:: Exercise details ::
In the data below, the answer is the run of lines from the line containing "s.streams := rfl" through the line containing "s.pcie := rfl", both included; print it exactly and nothing else.

Stored dataset items
@[simp] theorem zeroRange_regs (lo hi : Nat) : (zeroRange lo hi s).regs = s.regs := rfl
@[simp] theorem zeroRange_latches (lo hi : Nat) : (zeroRange lo hi s).latches = s.latches := rfl
@[simp] theorem zeroRange_mem (lo hi : Nat) : (zeroRange lo hi s).mem = s.mem.filter (fun c => !(decide (lo ≤ c.1) && decide (c.1 < hi))) := rfl
@[simp] theorem zeroRange_poison (lo hi : Nat) : (zeroRange lo hi s).poison = s.poison.filter (fun x => !(decide (lo ≤ 128 * x) && decide (128 * x + 128 ≤ hi))) := rfl
@[simp] theorem zeroRange_undef (lo hi : Nat) : (zeroRange lo hi s).undef = cutUndef lo hi s.undef := rfl
@[simp] theorem zeroRange_markers (lo hi : Nat) : (zeroRange lo hi s).markers = s.markers := rfl
@[simp] theorem zeroRange_queues (lo hi : Nat) : (zeroRange lo hi s).queues = s.queues := rfl
@[simp] theorem zeroRange_started (lo hi : Nat) : (zeroRange lo hi s).started = s.started := rfl
@[simp] theorem zeroRange_nextCmd (lo hi : Nat) : (zeroRange lo hi s).nextCmd = s.nextCmd := rfl
@[simp] theorem zeroRange_rhalts (lo hi : Nat) : (zeroRange lo hi s).rhalts = s.rhalts := rfl
@[simp] theorem zeroRange_fwds (lo hi : Nat) : (zeroRange lo hi s).fwds = s.fwds := rfl
@[simp] theorem zeroRange_cores (lo hi : Nat) : (zeroRange lo hi s).cores = s.cores := rfl
@[simp] theorem zeroRange_injects (lo hi : Nat) : (zeroRange lo hi s).injects = s.injects := rfl
@[simp] theorem zeroRange_kvp (lo hi : Nat) : (zeroRange lo hi s).kvp = s.kvp := rfl
@[simp] theorem zeroRange_acc (lo hi : Nat) : (zeroRange lo hi s).acc = s.acc := rfl
@[simp] theorem zeroRange_touched (lo hi : Nat) : (zeroRange lo hi s).touched = s.touched := rfl
@[simp] theorem zeroRange_bank (lo hi : Nat) : (zeroRange lo hi s).bank = s.bank := rfl
@[simp] theorem zeroRange_streams (lo hi : Nat) : (zeroRange lo hi s).streams = s.streams := rfl
@[simp] theorem zeroRange_halves (lo hi : Nat) : (zeroRange lo hi s).halves = s.halves := rfl
@[simp] theorem zeroRange_chans (lo hi : Nat) : (zeroRange lo hi s).chans = s.chans := rfl
@[simp] theorem zeroRange_stash (lo hi : Nat) : (zeroRange lo hi s).stash = s.stash := rfl
@[simp] theorem zeroRange_stashD (lo hi : Nat) : (zeroRange lo hi s).stashD = s.stashD := rfl
@[simp] theorem zeroRange_comps (lo hi : Nat) : (zeroRange lo hi s).comps = s.comps := rfl
@[simp] theorem zeroRange_ports (lo hi : Nat) : (zeroRange lo hi s).ports = s.ports := rfl
@[simp] theorem zeroRange_reads (lo hi : Nat) : (zeroRange lo hi s).reads = s.reads := rfl
@[simp] theorem zeroRange_notices (lo hi : Nat) : (zeroRange lo hi s).notices = s.notices := rfl
@[simp] theorem zeroRange_redWait (lo hi : Nat) : (zeroRange lo hi s).redWait = s.redWait := rfl
@[simp] theorem zeroRange_admitted (lo hi : Nat) : (zeroRange lo hi s).admitted = s.admitted := rfl
@[simp] theorem zeroRange_relay (lo hi : Nat) : (zeroRange lo hi s).relay = s.relay := rfl
@[simp] theorem zeroRange_keeper (lo hi : Nat) : (zeroRange lo hi s).keeper = s.keeper := rfl
@[simp] theorem zeroRange_images (lo hi : Nat) : (zeroRange lo hi s).images = s.images := rfl
@[simp] theorem zeroRange_codecs (lo hi : Nat) : (zeroRange lo hi s).codecs = s.codecs := rfl
@[simp] theorem zeroRange_power (lo hi : Nat) : (zeroRange lo hi s).power = s.power := rfl
@[simp] theorem zeroRange_naust (lo hi : Nat) : (zeroRange lo hi s).naust = s.naust := rfl
@[simp] theorem zeroRange_snap (lo hi : Nat) : (zeroRange lo hi s).snap = s.snap := rfl
@[simp] theorem zeroRange_boot (lo hi : Nat) : (zeroRange lo hi s).boot = s.boot := rfl
@[simp] theorem zeroRange_pcie (lo hi : Nat) : (zeroRange lo hi s).pcie = s.pcie := rfl
@[simp] theorem zeroRange_mgmt (lo hi : Nat) : (zeroRange lo hi s).mgmt = s.mgmt := rfl
@[simp] theorem zeroRange_out (lo hi : Nat) : (zeroRange lo hi s).out = s.out := rfl
@[simp] theorem zeroRange_freeCtr (lo hi : Nat) : (zeroRange lo hi s).freeCtr = s.freeCtr := rfl
@[simp] theorem zeroRange_pending (lo hi : Nat) : (zeroRange lo hi s).pending = s.pending := rfl

end Sys2Proof.Machine
end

:: Your response ::
@[simp] theorem zeroRange_streams (lo hi : Nat) : (zeroRange lo hi s).streams = s.streams := rfl
@[simp] theorem zeroRange_halves (lo hi : Nat) : (zeroRange lo hi s).halves = s.halves := rfl
@[simp] theorem zeroRange_chans (lo hi : Nat) : (zeroRange lo hi s).chans = s.chans := rfl
@[simp] theorem zeroRange_stash (lo hi : Nat) : (zeroRange lo hi s).stash = s.stash := rfl
@[simp] theorem zeroRange_stashD (lo hi : Nat) : (zeroRange lo hi s).stashD = s.stashD := rfl
@[simp] theorem zeroRange_comps (lo hi : Nat) : (zeroRange lo hi s).comps = s.comps := rfl
@[simp] theorem zeroRange_ports (lo hi : Nat) : (zeroRange lo hi s).ports = s.ports := rfl
@[simp] theorem zeroRange_reads (lo hi : Nat) : (zeroRange lo hi s).reads = s.reads := rfl
@[simp] theorem zeroRange_notices (lo hi : Nat) : (zeroRange lo hi s).notices = s.notices := rfl
@[simp] theorem zeroRange_redWait (lo hi : Nat) : (zeroRange lo hi s).redWait = s.redWait := rfl
@[simp] theorem zeroRange_admitted (lo hi : Nat) : (zeroRange lo hi s).admitted = s.admitted := rfl
@[simp] theorem zeroRange_relay (lo hi : Nat) : (zeroRange lo hi s).relay = s.relay := rfl
@[simp] theorem zeroRange_keeper (lo hi : Nat) : (zeroRange lo hi s).keeper = s.keeper := rfl
@[simp] theorem zeroRange_images (lo hi : Nat) : (zeroRange lo hi s).images = s.images := rfl
@[simp] theorem zeroRange_codecs (lo hi : Nat) : (zeroRange lo hi s).codecs = s.codecs := rfl
@[simp] theorem zeroRange_power (lo hi : Nat) : (zeroRange lo hi s).power = s.power := rfl
@[simp] theorem zeroRange_naust (lo hi : Nat) : (zeroRange lo hi s).naust = s.naust := rfl
@[simp] theorem zeroRange_snap (lo hi : Nat) : (zeroRange lo hi s).snap = s.snap := rfl
@[simp] theorem zeroRange_boot (lo hi : Nat) : (zeroRange lo hi s).boot = s.boot := rfl
@[simp] theorem zeroRange_pcie (lo hi : Nat) : (zeroRange lo hi s).pcie = s.pcie := rfl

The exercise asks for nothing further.